/-- R266, R273 to R277, R280, R287, R390. -/
def Obligations.HbmChecksItsData : Prop :=
  (∀ (s : State) (pc : Fin 128) (f : EccFinding), sget s.hbm.issued pc.val [] = [] → exec (.hbmReadData pc f) s = .next s) ∧
  (∀ (s : State) (pc : Fin 128) (r : HbmIssued) (rs : List HbmIssued), sget s.hbm.issued pc.val [] = r :: rs →
    r.mark = 0 →
    ∃ t, exec (.hbmReadData pc .clean) s = .next t ∧ t.hbm.delivered = r.data ∧ t.hbm.fault = 0 ∧
      sget t.hbm.issued pc.val [] = rs ∧
      t = { s with hbm := { s.hbm with issued := t.hbm.issued, delivered := t.hbm.delivered, fault := t.hbm.fault } }) ∧
  (∀ (s : State) (pc : Fin 128) (r : HbmIssued) (rs : List HbmIssued), sget s.hbm.issued pc.val [] = r :: rs →
    r.mark = 0 →
    ∃ t, exec (.hbmReadData pc .corrected) s = .next t ∧ t.hbm.delivered = r.data ∧ t.hbm.fault = 0 ∧
      t.get (HBM_PC_CE.ofWin (stackOf pc.val) (pc.val % 32)) =
        (s.get (HBM_PC_CE.ofWin (stackOf pc.val) (pc.val % 32)) + 1) % 2 ^ 32 ∧
      t.latched (290 + 16 * stackOf pc.val) = true ∧ t.hbm.mem = s.hbm.mem) ∧
  (∀ (s : State) (pc : Fin 128) (f : EccFinding) (r : HbmIssued) (rs : List HbmIssued), sget s.hbm.issued pc.val [] = r :: rs →
    (r.mark = 1 ∨ r.mark = 0 ∧ f = .uncorrectable) →
    ∃ t, exec (.hbmReadData pc f) s = .next t ∧ t.hbm.fault = 1 ∧ (r.mark = 1 → t.hbm.delivered = r.data) ∧
      t.get (HBM_PC_UE.ofWin (stackOf pc.val) (pc.val % 32)) =
        (s.get (HBM_PC_UE.ofWin (stackOf pc.val) (pc.val % 32)) + 1) % 2 ^ 32 ∧
      t.get (HBM_LAST_UE.of (stackOf pc.val)) =
        unmapAddr s.serviceList s.grain pc.val r.x % 2 ^ (HBM_LAST_UE.of (stackOf pc.val)).width ∧
      t.latched (291 + 16 * stackOf pc.val) = true) ∧
  (∀ (s : State) (pc : Fin 128) (f : EccFinding) (r : HbmIssued) (rs : List HbmIssued), sget s.hbm.issued pc.val [] = r :: rs →
    r.mark = 2 →
    ∃ t, exec (.hbmReadData pc f) s = .next t ∧ t.hbm.delivered = r.data ∧ t.hbm.fault = 0 ∧
      t.get (HBM_PC_POISON.ofWin (stackOf pc.val) (pc.val % 32)) =
        (s.get (HBM_PC_POISON.ofWin (stackOf pc.val) (pc.val % 32)) + 1) % 2 ^ 32 ∧
      t.latched (300 + 16 * stackOf pc.val) = true ∧ t.hbm.mem = s.hbm.mem) ∧
  (∀ (s : State) (pc : Fin 128) (b : BitVec 24), b.toNat < pcBytes / 64 - 1 → s.is HBM_G_CTRL_SCRUB_EN.one = true →
    s.pcState pc.val = 0 → s.is HBM_G_STATUS_PARKED.one = false → s.get PWR_STATUS_STATE.one ≠ 2 →
    exec (.scrubRead pc b .clean) s = .next s ∧
    ∃ t u, exec (.scrubRead pc b .corrected) s = .next t ∧ t.latched (290 + 16 * stackOf pc.val) = true ∧
      t.get (HBM_PC_CE.ofWin (stackOf pc.val) (pc.val % 32)) =
        (s.get (HBM_PC_CE.ofWin (stackOf pc.val) (pc.val % 32)) + 1) % 2 ^ 32 ∧ s.sameMemory t ∧
      exec (.scrubRead pc b .uncorrectable) s = .next u ∧ u.latched (292 + 16 * stackOf pc.val) = true ∧
      u.get (HBM_PC_UE.ofWin (stackOf pc.val) (pc.val % 32)) =
        (s.get (HBM_PC_UE.ofWin (stackOf pc.val) (pc.val % 32)) + 1) % 2 ^ 32 ∧ u.hbm.markAt pc.val (b.toNat * 64) ≠ 0) ∧
  (∀ (s : State) (pc : Fin 128) (b : BitVec 24), b.toNat = pcBytes / 64 - 1 → s.is HBM_G_CTRL_SCRUB_EN.one = true →
    s.pcState pc.val = 0 → s.is HBM_G_STATUS_PARKED.one = false → s.get PWR_STATUS_STATE.one ≠ 2 →
    ∃ t, exec (.scrubRead pc b .clean) s = .next t ∧ s.sameMemory t ∧
      ((∀ p ∈ s.serviceList, p ≠ pc.val → sget s.hbm.scrubDone p 0 = 1) →
        t.get HBM_G_SCRUB_PASSES.one = (s.get HBM_G_SCRUB_PASSES.one + 1) % 2 ^ 32 ∧ t.hbm.scrubDone = [] ∧
          t.latched (301 + 16 * stackOf pc.val) = true)) ∧
  (∀ (s : State) (pc : Fin 128) (b : BitVec 24) (f : EccFinding), b.toNat < pcBytes / 64 →
    (s.is HBM_G_CTRL_SCRUB_EN.one = false ∨ s.pcState pc.val ≠ 0 ∨ s.is HBM_G_STATUS_PARKED.one = true ∨
      s.get PWR_STATUS_STATE.one = 2) → exec (.scrubRead pc b f) s = .next s) ∧
  (∀ (s : State) (pc : Fin 128), exec (.refreshWindow pc) s = .next s) ∧
  (∀ (s : State) (pc : Fin 128) (m : Byte), s.pcState pc.val = 0 → bitOf (s.get MBX_CPU_STATUS_ME_LOADED.one) 0 = true →
    ∃ t, exec (.retrainingPause pc m .centred) s = .next t ∧
      t.get (HBM_PC_STATE_MARGIN.ofWin (stackOf pc.val) (pc.val % 32)) =
        m.toNat % 2 ^ (HBM_PC_STATE_MARGIN.ofWin 0 0).width ∧
      (m.toNat < 8 → t.latched (295 + 16 * stackOf pc.val) = true) ∧ sget t.hbm.weak pc.val 0 = flag (decide (m.toNat < 8)) ∧
      (sget s.hbm.weak pc.val 0 = 0 → s.sameRegs ((HBM_PC_STATE_MARGIN.ofWin (stackOf pc.val) (pc.val % 32)).key ::
        latches [295 + 16 * stackOf pc.val]) t) ∧
      (sget s.hbm.weak pc.val 0 ≠ 0 → t.latched (294 + 16 * stackOf pc.val) = true ∧
        t.get (HBM_PC_STATE_REPAIRED.ofWin (stackOf pc.val) (pc.val % 32)) =
          (s.get (HBM_PC_STATE_REPAIRED.ofWin (stackOf pc.val) (pc.val % 32)) + 1) %
            2 ^ (HBM_PC_STATE_REPAIRED.ofWin 0 0).width) ∧
      ({ s with hbm := { s.hbm with weak := t.hbm.weak } } : State).sameButRegs t) ∧
  (∀ (s : State) (pc : Fin 128) (m : Byte) (l : LaneFinding),
    (s.pcState pc.val ≠ 0 ∨ bitOf (s.get MBX_CPU_STATUS_ME_LOADED.one) 0 = false) →
    exec (.retrainingPause pc m l) s = .next s) ∧
  ∀ (s : State) (k : Fin 4) (temp : Byte),
    ∃ t, exec (.stackTempRead k temp) s = .next t ∧ t.get (HBM_STATUS_TEMP.of k.val) = temp.toNat ∧
      t.is (HBM_STATUS_HOT.of k.val) = decide (85 ≤ signed 8 temp.toNat) ∧
      (85 ≤ signed 8 temp.toNat → s.is (HBM_STATUS_HOT.of k.val) = false → t.latched (296 + 16 * k.val) = true) ∧
      s.sameRegs ([HBM_STATUS_TEMP.of k.val, HBM_STATUS_HOT.of k.val].map Fld.key ++ latches [296 + 16 * k.val]) t ∧
      s.sameButRegs t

* * * * *

▶ [The problem]: The span to print begins at the line containing "t.get (HBM_PC_STATE_REPAIRED.ofWin (stackOf" and ends at the final line of the entries; print it exactly and print nothing else.

▶ [The answer]:
        t.get (HBM_PC_STATE_REPAIRED.ofWin (stackOf pc.val) (pc.val % 32)) =
          (s.get (HBM_PC_STATE_REPAIRED.ofWin (stackOf pc.val) (pc.val % 32)) + 1) %
            2 ^ (HBM_PC_STATE_REPAIRED.ofWin 0 0).width) ∧
      ({ s with hbm := { s.hbm with weak := t.hbm.weak } } : State).sameButRegs t) ∧
  (∀ (s : State) (pc : Fin 128) (m : Byte) (l : LaneFinding),
    (s.pcState pc.val ≠ 0 ∨ bitOf (s.get MBX_CPU_STATUS_ME_LOADED.one) 0 = false) →
    exec (.retrainingPause pc m l) s = .next s) ∧
  ∀ (s : State) (k : Fin 4) (temp : Byte),
    ∃ t, exec (.stackTempRead k temp) s = .next t ∧ t.get (HBM_STATUS_TEMP.of k.val) = temp.toNat ∧
      t.is (HBM_STATUS_HOT.of k.val) = decide (85 ≤ signed 8 temp.toNat) ∧
      (85 ≤ signed 8 temp.toNat → s.is (HBM_STATUS_HOT.of k.val) = false → t.latched (296 + 16 * k.val) = true) ∧
      s.sameRegs ([HBM_STATUS_TEMP.of k.val, HBM_STATUS_HOT.of k.val].map Fld.key ++ latches [296 + 16 * k.val]) t ∧
      s.sameButRegs t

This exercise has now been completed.